• _Data shown_:
-- ==== Sys2Proof/Machine/Pipeline.lean ====
section
/-!
DEFINITION. From rows to web lines (04 R106 to R117, 06): row conversion, row packets and the tag
check, the correction of raw codes, groups and their values, alignment, remap, colour, and the
completion and resolution of web lines.
-/

namespace Sys2Proof.Machine

/-- The binary32 rounding of a number (06 R177). -/
def r32 (q : Rat) : Rat := roundF32 q

/-- What stands for −∞: the value next beyond the largest negative binary16 number (log entry 131). -/
def negInf : Rat := -65536

/-- A binary16 value; none is +∞, and a negative overflow is −∞ (06 R177). -/
def val16 (code : Nat) : Option Rat :=
  if code % 2 ^ 15 < 0x7C00 then some (ofF16 code) else if 2 ^ 15 ≤ code then some negInf else none

/-- A term with −∞ makes a sum −∞, or +∞ under a negative weight. -/
def infSum (l : List (Rat × Rat)) : Option (Option Rat) :=
  if l.any (fun p => p.2 ≤ negInf && p.1 < 0) then some none
  else if l.any (fun p => p.2 ≤ negInf && 0 < p.1) then some (some negInf)
  else none

/-- A number rounded to binary16. -/
def r16 (q : Rat) : Option Rat := val16 (toF16 q)

/-! ### Row conversion (04 R106 to R108, R114, R116) -/

/-- The raw code of a column (04 R107, R108). -/
def rawCode (n : Nat) (s : ColSample) : Nat :=
  if s.flipped then min (s.cs - s.cr) (2 ^ n - 1) else 2 ^ n - 1

/-- The coordinate of a stripe row in an exposure (05 R136, R150). -/
def Core.rowCoord (c : Core) (x : Expo) (s row : Nat) : Rat :=
  x.target + c.rowOffset (stripeRow s + row)

/-- Gain, bandwidth and window start of a stripe as one number, never 0. -/
def setCode (g : Gen) (s : Nat) : Nat := g.gain s + 16 * g.obj 0x2304 (s + 1) + 64 * g.window s

/-- A bank follows the settings of the stripe it converts: two SETTLE rows after a change of gain or
bandwidth, one after a change of window start (03 R94, 04 R116). -/
def settleAfter (g : Gen) (s : Nat) (w : ConvWalk) : ConvWalk :=
  let old := w.lastSet.getD s 0
  let new := setCode g s
  let k := if old = 0 || old = new then w.settleRows.getD s 0
    else if old % 64 = new % 64 then max 1 (w.settleRows.getD s 0) else 2
  { w with lastSet := modAt w.lastSet s (fun _ => new), settleRows := modAt w.settleRows s (fun _ => k) }

/-- A row converted from `start` to `now` on segment `seg` met a held counting clock, or its
reference buffer stands outside its window at the conversion's end (04 R114, R121; DESIGN CHOICE, log entry 178). -/
def Core.clockBad (c : Core) (seg q start : Nat) : Bool :=
  let h := c.clk.segs.getD seg {}
  h.held || (match h.lastEnd with | some e => decide (start ≤ e) | none => false) ||
    !((c.refBuf q).settled && (c.refBuf q).inWindow)

/-- Rows of one bank go to ping and pong in turn, and each is a ramp cycle of the walk (04 R106,
R123). -/
def Core.rowSlot (now q : Nat) (c : Core) : Core :=
  (c.mapWalk q (fun w => { w with pong := !w.pong })).walkCycle now q

/-- Rows of a pending exposure stand in the pending store (06 R197). -/
def Core.inStore (c : Core) (x : Expo) : Bool :=
  x.state == .pending && (c.pipe.rows.any (fun r => r.m == x.m && r.b == x.b) ||
    c.pipe.inFlight.any (fun p => p.isOf x))

/-- An exposure fails because it is overdue: it counts as failed and as overdue (05 R155, 06 R197). -/
def Core.failOverdue (x : Expo) (c : Core) : Core :=
  let c := (c.settleExpo x.m x.b .failed).mapExpo x.m x.b (fun x => { x with overdue := true })
  ((c.mapPipe (fun p => { p with rows := p.rows.map (fun r =>
    if r.m == x.m && r.b == x.b then { r with overdue := true } else r) })).bump 0x2620 3).bump 0x2421 2

/-- While rows of more than D web-line periods are pending, the oldest pending exposure fails (06 R197). -/
def Core.overdueGo : Nat → Core → Core
  | 0, c => c
  | f + 1, c =>
    match c.mot.expos.filter c.inStore with
    | x :: l =>
      if ((((x :: l).map (·.m)).dedup.length : Nat) : Int) ≤ c.pendingDepth then c
      else (c.failOverdue x).overdueGo f
    | [] => c

def Core.overdueStep (c : Core) : Core := c.overdueGo (c.mot.expos.filter c.inStore).length

/-- The row packet of a converted row (05 R150, 14 R425). -/
def Core.packet (c : Core) (now seg : Nat) (south : Bool) (kind : RowKind) (raw : List Nat)
    (flags : RowFlags) (coord : Rat) (centre hold : Nat) : RowPkt :=
  let q := 2 * seg + b2n south
  let w := c.walk q
  { seg := seg, south := south, kind := kind, coord := coord.floor,
    frac := ((coord - (coord.floor : Rat)) * 256).floor.toNat, centre := centre, hold := hold,
    flags := flags, phys := if w.serving && w.cur < 64 then some w.cur else none, pong := w.pong,
    due := now + 2000, raw := raw }

def Core.send (p : RowPkt) (c : Core) : Core :=
  c.mapPipe (fun x => { x with inFlight := x.inFlight ++ [p] })

/-- The name of a bank's row slot in `ConvWalk.lastRow`, never 0. -/
def slotKey (m : Nat) (b : Bool) (s row : Nat) : Nat := ((m * 2 + b2n b) * 8 + s) * 64 + row + 1

/-- A conversion that starts at `start` falls within the hold of charge transferred at `tx` (03 R84). -/
def inHold (tx start : Nat) : Bool := decide (tx ≤ start) && decide (start ≤ tx + holdMax)

/-- The row slot that the bank owes: after SN1 of a row, SN2 of that row, while its charge is within its hold (03
R85). -/
def Core.owedSlot (c : Core) (seg : Nat) (south : Bool) (start : Nat) : Option Nat :=
  let k := (c.walk (2 * seg + b2n south)).lastRow
  let j := k - 1
  if !c.dual || k = 0 || j / 512 % 2 = 1 then none
  else match (c.findExpo (j / 1024) true).bind (fun y => y.xfers.getD (j / 64 % 8) none) with
    | some ty => if inHold ty start then some (k + 512) else none
    | none => none

/-- The bank's turn in dual operation: the row that is owed, or SN1 of a row whose SN2 can follow in the next slot, or
a row whose other node has no exposure (03 R85). -/
def Core.dualTurn (c : Core) (seg : Nat) (south : Bool) (m : Nat) (b : Bool) (s row start : Nat) : Bool :=
  !c.dual || match c.owedSlot seg south start with
    | some k => k == slotKey m b s row
    | none => match c.findExpo m (!b) with
      | none => true
      | some y => !b && (match y.xfers.getD s none with
        | some ty => inHold ty start
        | none => false)

/-- The exposure of an active row that its bank can convert from `start` on: a window row, transferred and within
its hold, not converted before; in dual operation SN1 first and SN2 of the same row in the next slot (03 R84,
R85). A job's first eight black rows come before any of them (03 R96). -/
def Core.activeDue (c : Core) (seg : Nat) (south : Bool) (m : Nat) (b : Bool) (s row start : Nat) :
    Option (Expo × Nat) :=
  match c.findExpo m b with
  | none => none
  | some x =>
    match x.xfers.getD s none with
    | none => none
    | some tx =>
      let w := c.walk (2 * seg + b2n south)
      if (c.windowRows x s).contains row && stripeBank s == b2n south && inHold tx start &&
          !x.conv.contains (convKey seg s row) && w.darkFirst && c.dualTurn seg south m b s row start then some (x, tx)
      else none

/-- The tag coordinate of a web coordinate: in a timed burst it counts from its sheet's line 0 (05 R171). -/
def Core.tagCoord (c : Core) (x : Expo) (u : Rat) : Rat :=
  if !c.timedJob then u
  else match (c.mot.sheets.filter (fun k => decide (k.coord ≤ x.entry))).getLast? with
    | some k => u - (k.coord : Rat)
    | none => u

/-- The row of an exposure images a web line of a generation before the one whose exposure time it has (05 R149). -/
def Core.mixedExpo (c : Core) (x : Expo) (s row : Nat) : Bool :=
  match c.lineOf (c.rowCoord x s row).floor with
  | none => false
  | some n => (c.sensorGen x.target s).expo x.b s != (c.genAt n).expo x.b s

/-- The converter's SETTLE rows of a stripe in a bank, as the stripe's settings now stand (04 R116). -/
def Core.settleLeft (c : Core) (q : Nat) (x : Expo) (s : Nat) : Nat :=
  (settleAfter (c.sensorGen x.target s) s (c.walk q)).settleRows.getD s 0

/-- A row is flagged SETTLE (04 R116, 03 R94, 05 R149). -/
def Core.rowSettles (c : Core) (q : Nat) (x : Expo) (s row : Nat) : Bool :=
  decide (0 < c.settleLeft q x s) || c.mixedExpo x s row

/-- The row-timing set of a stripe follows the band of the generation it images; a change restarts a step of the
bank's walk (04 R115, R125). -/
def Core.timingFollow (q s band : Nat) (c : Core) : Core :=
  if (c.walk q).timing.getD s 0 = band then c
  else (c.mapWalk q (fun w => { w with timing := modAt w.timing s (fun _ => band) })).walkRestart q

/-- A row of an exposure marked as converted on a segment. -/
def Core.markConv (seg s row : Nat) (x : Expo) (c : Core) : Core :=
  (c.mapExpo x.m x.b (fun x => { x with conv := x.conv ++ [convKey seg s row] })).mapWalk
    (2 * seg + b2n (decide (3 ≤ s))) (fun w => { w with lastRow := slotKey x.m x.b s row })

/-- An active row converted (04 R107, 05 R150, R160, R171). -/
def Core.convertActive (now seg : Nat) (south : Bool) (x : Expo) (tx s row start : Nat) (raw : List Nat)
    (c : Core) : Core :=
  let q := 2 * seg + b2n south
  let g := c.sensorGen x.target s
  let u := c.rowCoord x s row
  let tag := c.tagCoord x u
  let settle := c.rowSettles q x s row
  let bad := c.clockBad seg q start
  let c := (c.timingFollow q s g.band).mapWalk q (settleAfter g s)
  let fl : RowFlags := {
    provisional := x.state == .pending && !c.timedJob, coasted := x.coasted, preJob := decide (tag < 0),
    outside := c.inSheet && (c.lineOf u.floor).isNone, settle := settle, clockBad := bad, dcFree := c.dcFree }
  let p := c.packet now seg south (if h : s < 6 then .active x.m x.b ⟨s, h⟩ row else .active x.m x.b 0 row)
    raw fl tag (c.stamp x.centre % 2 ^ 32) (start - tx)
  let c := ((c.send p).markConv seg s row x).mapWalk q (fun w => { w with
    settleRows := modAt w.settleRows s (fun k => k - 1) })
  let c := (c.when settle (Core.bump 0x2350 1)).when bad (Core.bump 0x2350 3)
  let c := c.when c.timedJob (Core.settleExpo x.m x.b .passed)
  c.overdueStep

/-- The clear stripe beside the black rows has been transferred, and its hold is not over (03 R95). -/
def Core.blackHeld (c : Core) (south : Bool) (start : Nat) : Bool :=
  c.mot.expos.any (fun x => match x.xfers.getD (clearOf south) none with
    | some tx => inHold tx start
    | none => false)

/-- A conversion that starts at `start` falls in the free row slot that its bank was given for `who`, 1 the velocimeter
or 2 black rows, and not yet used on its segment (03 R97, 05 R166). -/
def Core.inSlot (c : Core) (seg : Nat) (south : Bool) (who start : Nat) : Bool :=
  let a := c.mot.slotFrom.getD (b2n south) 0
  c.mot.slotFor.getD (b2n south) 0 == who && !(c.walk (2 * seg + b2n south)).slotUsed &&
    decide (a ≤ start) && decide (start < a + rowPeriod c.depth)

/-- Black row `j` is the one its bank converts now: the next in order, among the first eight of the job or in a
free slot given to black rows (03 R95 to R97). -/
def Core.blackDue (c : Core) (seg : Nat) (south : Bool) (j start : Nat) : Bool :=
  let w := c.walk (2 * seg + b2n south)
  w.blackNext == j && c.blackHeld south start && (!w.darkFirst || c.inSlot seg south 2 start)

/-- The storage node of a clear stripe still holds exposure `m` at `start` (05 R166). -/
def Core.veloHeld (c : Core) (south : Bool) (m start : Nat) : Bool :=
  match c.findExpo m false with
  | none => false
  | some x =>
    let s := clearOf south
    match x.xfers.getD s none with
    | none => false
    | some tx => inHold tx start && c.mot.expos.all (fun y => y.sn2 != x.sn2 || (match y.xfers.getD s none with
        | some ty => decide (ty ≤ tx)
        | none => true))

/-- A velocimetry row converts in the free slot given to the velocimeter for it (05 R166). -/
def Core.veloDue (c : Core) (seg : Nat) (south : Bool) (m : Nat) (row47 : Bool) (start : Nat) : Bool :=
  c.flag 0x2440 1 && (c.walk (2 * seg + b2n south)).darkFirst && c.inSlot seg south 1 start &&
    c.mot.slotRow.getD (b2n south) (0, false) == (m, row47) && c.veloHeld south m start

/-- The row that a sample needs next: row 47 or 0, and the exposure (05 R166). -/
def Core.sampRow (c : Core) (v : VeloSamp) : Nat × Bool :=
  if v.got = 0 then (v.m, !c.reversed) else ((v.m + v.j0 + v.got - 2) % 2 ^ 32, c.reversed)

/-- The row that a sample needs next has been transferred, and its charge is gone: the sample cannot complete. -/
def Core.sampLost (c : Core) (now : Nat) (v : VeloSamp) : Bool :=
  let m := (c.sampRow v).1
  ((c.findExpo m false).bind (fun x => x.xfers.getD (clearOf v.south) none)).isSome && !c.veloHeld v.south m now

/-- What the velocimeter does with a free slot of a bank: the row it converts, and the samples then under way. A sample
under way whose next row stands in its node comes first; else a sample starts with the upstream row of the latest
exposure in its node, where `fits` says that the slots it will receive convert its rows in time; else the
velocimeter cannot use the slot (05 R166). -/
def Core.veloUse (c : Core) (now : Nat) (south fits : Bool) : Option ((Nat × Bool) × List VeloSamp) :=
  let l := c.mot.veloSamps.filter (fun v => v.south != south || !c.sampLost now v)
  match l.find? (fun v => v.south == south && c.veloHeld south (c.sampRow v).1 now) with
  | some v =>
    let next := { v with got := v.got + 1 }
    some (c.sampRow v, if v.got = 3 then l.erase v else l.map (fun x => if x = v then next else x))
  | none =>
    match (if fits then c.mot.expos.reverse.find? (fun x => !x.b && c.veloHeld south x.m now &&
        !c.mot.veloSamps.any (fun v => v.south == south && v.m == x.m)) else none) with
    | some x =>
      let v : VeloSamp := { south := south, m := x.m, j0 := (ratEven (47 * c.rowRatio)).toNat, got := 1 }
      some ((x.m, !c.reversed), l ++ [v])
    | none => none

/-- A black or velocimetry row goes out without a tag, but with CLOCK_INVALID where its converter's clock or
reference failed (04 R114, R121, 14 R425). -/
def Core.convertFree (now seg : Nat) (south : Bool) (kind : RowKind) (start : Nat) (raw : List Nat) (c : Core) :
    Core :=
  let q := 2 * seg + b2n south
  let bad := c.clockBad seg q start
  let c := c.send (c.packet now seg south kind raw { clockBad := bad, dcFree := c.dcFree } 0 0 0)
  (c.when bad (Core.bump 0x2350 3)).mapWalk q (fun w => { w with slotUsed := true, lastRow := 0 })

/-- The next black row of a bank, in order; the eighth ends the job's first dark reference (03 R96, R97). -/
def blackTurn (w : ConvWalk) : ConvWalk :=
  { w with blackNext := (w.blackNext + 1) % 8, darkFirst := w.darkFirst || w.blackNext == 7 }

/-- The factor by which a row is binned in charge (03 R102). -/
def Core.rowBin (c : Core) (south : Bool) : RowKind → Nat
  | .active _ _ s _ => c.chargeBin s.val
  | .black _ => 1
  | .velo _ _ => c.chargeBin (clearOf south)

/-- A row that its bank converts in this slot (04 R106, R107, R108): in a job the one its schedule has, else any; rows of
CALIBRATE and of SERVICE's converter diagnostics go out without a tag (03 R95, 10 R315, R316). -/
def Core.convertKind (now seg : Nat) (south : Bool) (kind : RowKind) (start : Nat) (raw : List Nat)
    (c : Core) : Option Core :=
  if c.mode == .calibrate || c.mode == .service then some (c.convertFree now seg south kind start raw)
  else if !c.job.running then some c
  else match kind with
  | .active m b s row =>
    (c.activeDue seg south m b s.val row start).map (fun x =>
      c.convertActive now seg south x.1 x.2 s.val row start raw)
  | .black j =>
    if !c.blackDue seg south j.val start then none
    else some ((c.convertFree now seg south kind start raw).mapWalk (2 * seg + b2n south) blackTurn)
  | .velo m row47 =>
    if c.veloDue seg south m row47 start then some (c.convertFree now seg south kind start raw) else none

• _What is expected_:
Transcribe the records above from the line holding "def Core.inSlot (c" down to the line holding "let s := clearOf south", inclusive, without adding anything.

• _Worked solution_:
def Core.inSlot (c : Core) (seg : Nat) (south : Bool) (who start : Nat) : Bool :=
  let a := c.mot.slotFrom.getD (b2n south) 0
  c.mot.slotFor.getD (b2n south) 0 == who && !(c.walk (2 * seg + b2n south)).slotUsed &&
    decide (a ≤ start) && decide (start < a + rowPeriod c.depth)

/-- Black row `j` is the one its bank converts now: the next in order, among the first eight of the job or in a
free slot given to black rows (03 R95 to R97). -/
def Core.blackDue (c : Core) (seg : Nat) (south : Bool) (j start : Nat) : Bool :=
  let w := c.walk (2 * seg + b2n south)
  w.blackNext == j && c.blackHeld south start && (!w.darkFirst || c.inSlot seg south 2 start)

/-- The storage node of a clear stripe still holds exposure `m` at `start` (05 R166). -/
def Core.veloHeld (c : Core) (south : Bool) (m start : Nat) : Bool :=
  match c.findExpo m false with
  | none => false
  | some x =>
    let s := clearOf south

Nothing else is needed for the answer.